To: <FGFO1@aol.com>, <triumphs@autox.team.net>
Subject: RE: electrical problems
Date: Sun, 4 Jul 2004 21:56:39 -0700
> Both the red book and
> the haynes manuals have wiring diagrams that predate the addition of the
> orange indicator lights at the back, nor do they show the 4 wires
> going to the
> steering column. so no luck with the wiring diagrams. any ideas guys?

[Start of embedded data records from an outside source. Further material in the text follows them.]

/-- R141: the shadow set of channel n takes the slot of kind k and value v. -/
def shadowSlot (s : State) (n k v : Nat) : State :=
  match k with
  | 1 => ((if s.topo n = 2 then s.wr (CH_SREF_REF n) 0 else s.wr (CH_SDUTY_DUTY n) 0).wr (CH_SCTL_SRC n) 0).wr (CH_SCTL_CLOOP n) 0
  | 2 => (if s.topo n = 2 then s.wr (CH_SREF_REF n) v else s.wr (CH_SDUTY_DUTY n) v).wr (CH_SCTL_SRC n) 0
  | _ => (s.wr (CH_SCTL_SRC n) 1).wr (CH_SCTL_CLOOP n) 0
/-- The shadow set with the slot is no longer pending, and no hand-over runs. -/
def slotTaken (s : State) (n a : Nat) : State :=
  let u := if s.on (CH_SHST_PEND n) then s.raiseFlag (CH_SHST_OVR n) else s
  ((u.shadowSlot n (s.slotKind n a) (u.rd (CH_SLOT_VALUE n a))).put (CH_SHST_PEND n) false).put (CH_SHST_HOACT n) false
/-- The shadow set as an aspect switch applies it. -/
def switchSet (s : State) (n : Nat) : Shadow := ⟨s.rd (CH_SDUTY_DUTY n), s.rd (CH_SREF_REF n), s.rd (CH_SCTL_SRC n), s.rd (CH_SCTL_CLOOP n), true⟩
theorem loadSlot_eq : s.loadSlot n a = if s.slotKind n a = 0 then s.reclamp n else ((s.slotTaken n a).applyOrDefer n ((s.slotTaken n a).switchSet n)).updExp n := rfl

theorem shadowSlot_fields {v : Nat} : FieldsKept (loadFields n) s (s.shadowSlot n k v) := by
  unfold shadowSlot
  split
  · exact .wr (by simp [loadFields, shadowFields]) (.wr (by simp [loadFields, shadowFields]) (.ite (.wr (by simp [loadFields, shadowFields]) .refl) (.wr (by simp [loadFields, shadowFields]) .refl)))
  · exact .wr (by simp [loadFields, shadowFields]) (.ite (.wr (by simp [loadFields, shadowFields]) .refl) (.wr (by simp [loadFields, shadowFields]) .refl))
  · exact .wr (by simp [loadFields, shadowFields]) (.wr (by simp [loadFields, shadowFields]) .refl)
theorem slotTaken_fields : FieldsKept (loadFields n) s (s.slotTaken n a) := by
  unfold slotTaken
  extract_lets u
  have hu : FieldsKept (loadFields n) s u := .ite (.raiseFlag (by simp [loadFields, shadowFields]) .refl) .refl
  exact .put (by simp [loadFields, setFields]) (.put (by simp [loadFields, shadowFields]) (hu.trans shadowSlot_fields))
theorem regsAside_put {f : Fld} {b : Bool} : regsAside (s.put f b) = regsAside s := rfl
/-- The shadow set lies in registers. -/
theorem shadowSlot_regsAside {v : Nat} : regsAside (s.shadowSlot n k v) = regsAside s := by
  unfold shadowSlot
  split
  · split
    · rfl
    · rfl
  · split
    · rfl
    · rfl
  · rfl
theorem slotTaken_regsAside : regsAside (s.slotTaken n a) = regsAside s := by
  unfold slotTaken
  extract_lets u
  have hu : regsAside u = regsAside s := by
    unfold u
    split
    · rfl
    · rfl
  rw [regsAside_put, regsAside_put, shadowSlot_regsAside, hu]
theorem regsAside_prots : (regsAside s).prots = s.prots := rfl
theorem switchAside_regsAside : switchAside (regsAside s) = switchAside s := rfl
theorem slotTaken_prot : (s.slotTaken n a).prot m = s.prot m := by
  rw [prot, ← regsAside_prots, slotTaken_regsAside, regsAside_prots, prot]
theorem switchAside_slotTaken : switchAside (s.slotTaken n a) = switchAside s := by
  rw [← switchAside_regsAside, slotTaken_regsAside, switchAside_regsAside]

/-! ### What the shadow set becomes -/

theorem shadowSlot_source {v : Nat} (hk : k < 4) (h0 : k ≠ 0) : (s.shadowSlot n k v).rd (CH_SCTL_SRC n) = if k = 3 then 1 else 0 := by
  have hkey : (CH_SCTL_SRC n).key ≠ (CH_SCTL_CLOOP n).key := by simp [Fld.key, CH_SCTL_SRC, CH_SCTL_CLOOP]
  have hcases : k = 1 ∨ k = 2 ∨ k = 3 := by omega
  rcases hcases with rfl | rfl | rfl
  · exact (rd_wr_ne hkey).trans rd_wr_same
  · exact rd_wr_same
  · exact (rd_wr_ne hkey).trans rd_wr_same
theorem shadowSlot_value {v : Nat} (hk : k = 1 ∨ k = 2) (hv : v < 65536) :
    (s.topo n = 2 → (s.shadowSlot n k v).rd (CH_SREF_REF n) = if k = 1 then 0 else v % 4096) ∧
    (s.topo n ≠ 2 → (s.shadowSlot n k v).rd (CH_SDUTY_DUTY n) = if k = 1 then 0 else v) := by
  have hkeys : (CH_SREF_REF n).key ≠ (CH_SCTL_CLOOP n).key ∧ (CH_SREF_REF n).key ≠ (CH_SCTL_SRC n).key ∧ (CH_SDUTY_DUTY n).key ≠ (CH_SCTL_CLOOP n).key ∧ (CH_SDUTY_DUTY n).key ≠ (CH_SCTL_SRC n).key := by
    simp only [Fld.key, CH_SREF_REF, CH_SDUTY_DUTY, CH_SCTL_SRC, CH_SCTL_CLOOP]
    omega
  obtain ⟨hrc, hrs, hdc, hds⟩ := hkeys
  refine ⟨fun ht => ?_, fun ht => ?_⟩
  · rcases hk with rfl | rfl
    · rw [shadowSlot, if_pos ht, rd_wr_ne hrc, rd_wr_ne hrs, rd_wr_same]
      rfl
    · rw [shadowSlot, if_pos ht, rd_wr_ne hrs, rd_wr_same]
      rfl
  · rcases hk with rfl | rfl
    · rw [shadowSlot, if_neg ht, rd_wr_ne hdc, rd_wr_ne hds, rd_wr_same]
      rfl
    · rw [shadowSlot, if_neg ht, rd_wr_ne hds, rd_wr_same]
      exact Nat.mod_eq_of_lt hv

Frank, I just sent you two different versions of the wiring diagram.  One
should be very close for your car, but is the RHD version (from the owner's
manual), the other has some minor differences but is drawn for a LHD car
(from Dan Masters).

> problem #2) drivers side headlight works fine and is about as
> bright as one
> could hope for. 3 wires go to the light. one is black (usually suggesting
> ground) and is indeed grounded with a little fitting right on to the horn.
> on the passenger side the light is very dim on dipped beam and
> non existent
> on main beam.

That's very suggestive of a bad ground ... the black wire is the only ground
for the headlamp, it's not connected through the lamp at all.

> the black wire is just frayed and sticking out
> there with no
> connection to anything. There is no little fitting on the horn on
> this side either.

Not sure what fitting on the horn you are talking about ... there should be
a clip held to the body with a sheet metal screw that takes the ground wire
from the headlamp and from the turn/park lamp.

> clamping it to ground does not appear to make any
> difference to the dipped
> beam. Still as dim as ever. any ideas?

Bad connection somewhere, broken wire (sometimes they break inside the
insulation) or possibly a genuinely bad bulb.  (Extremely rare, but I have
seen it happen once where the ground lead was broken inside the bulb.)  But
I think most likely you just weren't getting a good connection between the
black wire and ground.

> also how do the chrome headlight
> surrounds come off?

They just snap off, but you need a special tool that will reach underneath,
between the surround and the front apron, and engage behind the surround so
you can pull directly forward on the bottom.  I made mine by heating and
bending an old hacksaw blade (then grinding the teeth off).  However it's
been suggested that on some older PCs, the metal tabs used to cover the
board slots in the back are strong enough to form one of these tools.  Mine
weren't.

> finally how do i get the control head off?

There are 3 'grub' screws on the back of the steering wheel hub, spaced
evenly around the hub.  If you back those off, you should be able to pull up
on the control head.  You'll have to take the wiring harness loose though,
and feed it up through the stator tube as you remove the head.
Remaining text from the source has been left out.